The United States sit second overall, less than four minutes and thirty seconds behind the Italians, with hope that day five will deliver some surprises. The battle for the final step of the podium continues to heat up as Chile beat France for the second day running. Third on day four, Chile have closed to within one-minute of their rivals, setting up an exciting end to the proceedings. Australia and Sweden round out the top six.
There was no change at the top of the FIM Women’s World Trophy category as defending champions Australia stretched their lead to eight minutes over the United States. Spain continue to hold onto third, while France and Sweden are fixed in fourth and fifth respectively.
In the individual category, Australia’s Daniel Milner (KTM) was once again impressively fast in the dusty and rocky conditions, securing a comfortable forty-second margin of victory over teammate Daniel Sanders (Husqvarna), with Taylor Robert (USA – KTM) six seconds back in third. Milner’s day four victory pulls him almost one-minute clear of Robert in the overall standings, with Sanders third.
Claiming his second Enduro 1 class day win, Junior rider Verona extends his overall lead over Davide Guarneri (ITA – Honda), with Spain’s Victor Guerrero (Yamaha) overtaking Ryan Sipes (USA – Husqvarna) for third.
Collecting his fourth Enduro 2 victory, Robert remains the rider to beat and comfortably leads with two days remaining. A strong ride from Baylor builds him a thirty-six second cushion over France’s Loic Larrieu (Yamaha) in third.
Keeping things under control in the Enduro 3 class, Milner’s day four win sees him now lead Sanders by one-minute and seventeen seconds. Finding his feet in the Enduro 3 category, Redondi moves past home favourite Ruy Barbosa (CHL – Husqvarna) to take third.
Day four of the FIM ISDE also marked the start the FIM Vintage Trophy. Battling against both the Chilean heat, a rough and demanding course and two special tests, Germany’s Swen Schiller (Kram-It) recorded the overall fastest time of the ten class finishers, also topping the Evo 86 class.
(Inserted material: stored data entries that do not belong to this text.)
/-- What a new call does to its record and to the queue, by the record's state (R12, R99, R100): a STORED record keeps its
stall, a WAITING one leaves the wait list, a GRANTED one gives its MOVE entry and its stall up, an INBOUND one stays. The
FETCH entry is QUEUED, ordered by the due time where there is one and by the call time where not (R94). -/
def Obligations.NewCallMakesTheRecordCalledWithAFetchEntry : Prop :=
  ∀ (s : State) (r : Record) (call : CallField), s.record? r.ticket = some r →
    r.state = .stored ∨ r.state = .waiting ∨ r.state = .granted ∨ r.state = .inbound →
    (r.state ≠ .granted → s.entry? r.ticket = none) →
    let q := s.newCall r call
    (∃ r', q.record? r.ticket = some r' ∧ r'.call = some call ∧
      r'.state = (if r.state = .inbound then .inbound else .called) ∧
      (r.state = .granted → r'.stall = none) ∧ (r.state ≠ .granted → r'.stall = r.stall)) ∧
    (r.state = .waiting → r.ticket ∉ q.sm.waitList) ∧
    q.entry? r.ticket = some
      { kind := .fetch, ticket := r.ticket, slot := r.slot, status := .queued, attendant := none, tier := call.tier,
        time := call.due.getD call.time, due := call.due }

/-- CANCEL CALL from both ports: refused in order, or taken (R101, R127). What a taken one leaves (R13, R96, R124): the entry is
gone and the call field absent; a CALLED record with a stall is STORED in it, one without is WAITING at the tail of the wait
list with WAITLISTED raised, an INBOUND one stays INBOUND; an attendant offered the entry is IDLE at the front, told
WITHDRAWN with reason 0; no other record, entry, hook or stall holder changes. -/
def Obligations.CancelCallUndoesAStandingCall : Prop :=
  (∀ (s : State) (t e : Nat) (r : Record),
     let ruled (refused : Answer → Prop) (taken : Prop) : Prop :=
       (s.entry? t = none → refused .wrongState) ∧
       ∀ x, s.entry? t = some x →
         (x.kind = .move → refused .wrongState) ∧
         (x.kind = .fetch →
           (x.status = .taken → refused .tooLate) ∧
           (x.status ≠ .taken →
             (r.state = .called → r.stall = none → 24 ≤ s.sm.waitList.length → refused .waitlistFull) ∧
             (¬(r.state = .called ∧ r.stall = none ∧ 24 ≤ s.sm.waitList.length) → taken)))
     (∀ q, DeskNames s t e r →
       let c := Instr.cancelCall (.desk q) t e
       ruled (fun a => DeskReports c s a []) (DeskAnswers c s (s.begin.cancelCall r) .done [])) ∧
     ∀ h a, HandsetNames s h a t r →
       let c := Instr.cancelCall (.handset h) t e
       (¬MayAct s a r → HandsetAnswers c s .notYours (some t) [] id) ∧
       (MayAct s a r →
         ruled (fun x => HandsetAnswers c s x (some t) [] id)
           (HandsetAnswers c s .done (some t) [] fun q => q.cancelCall r))) ∧
  ∀ (s : State) (r : Record) (x : Entry), s.record? r.ticket = some r → s.entry? r.ticket = some x → x.kind = .fetch →
    x.status ≠ .taken →
    let t := r.ticket
    let q := s.cancelCall r
    let undone : Record := { r with call := none, parkMark := false, keyMark := false, park := none }
    (q.entry? t = none ∧ (∀ u, u ≠ t → q.entry? u = s.entry? u ∧ q.record? u = s.record? u) ∧ q.due.serve = true ∧
      q.kc = s.kc ∧ ∀ z i, (q.stall? z i).map Stall.holder = (s.stall? z i).map Stall.holder) ∧
    (r.state = .called → r.stall ≠ none →
      q.record? t = some { undone with state := .stored } ∧ q.sm.waitList = s.sm.waitList) ∧
    (r.state = .called → r.stall = none →
      q.record? t = some { undone with state := .waiting } ∧ q.sm.waitList = s.sm.waitList ++ [t] ∧
        (s.sa.causes.length = 14 → (q.sa.cell .waitlisted).latch = true)) ∧
    (r.state = .inbound → q.record? t = some { r with call := none } ∧ q.sm.waitList = s.sm.waitList) ∧
    (x.status = .queued → q.dr = s.dr ∧ q.lk = s.lk) ∧
    ∀ a, x.status = .offered → x.attendant = some a → q.dr = (s.idleFront a).dr ∧ WithdrawnSent s a t 0 q.lk.tx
Jens Oestreich (GER – SWM) finished fastest in the ’76 class, Germany’s Jens Bossdorf (SWM) topped the ’79 class with Chilean rider Rodrigo Jara (Honda) winning the ’82 category.
With four tough days of racing now complete, competitors in the ninety-third FIM ISDE are beginning to see the home stretch come into sight with just two days remaining. The penultimate day marks the final day of traditional timecard Enduro racing, before concluding with the Motocross race on Saturday 17 November in Viña del Mar.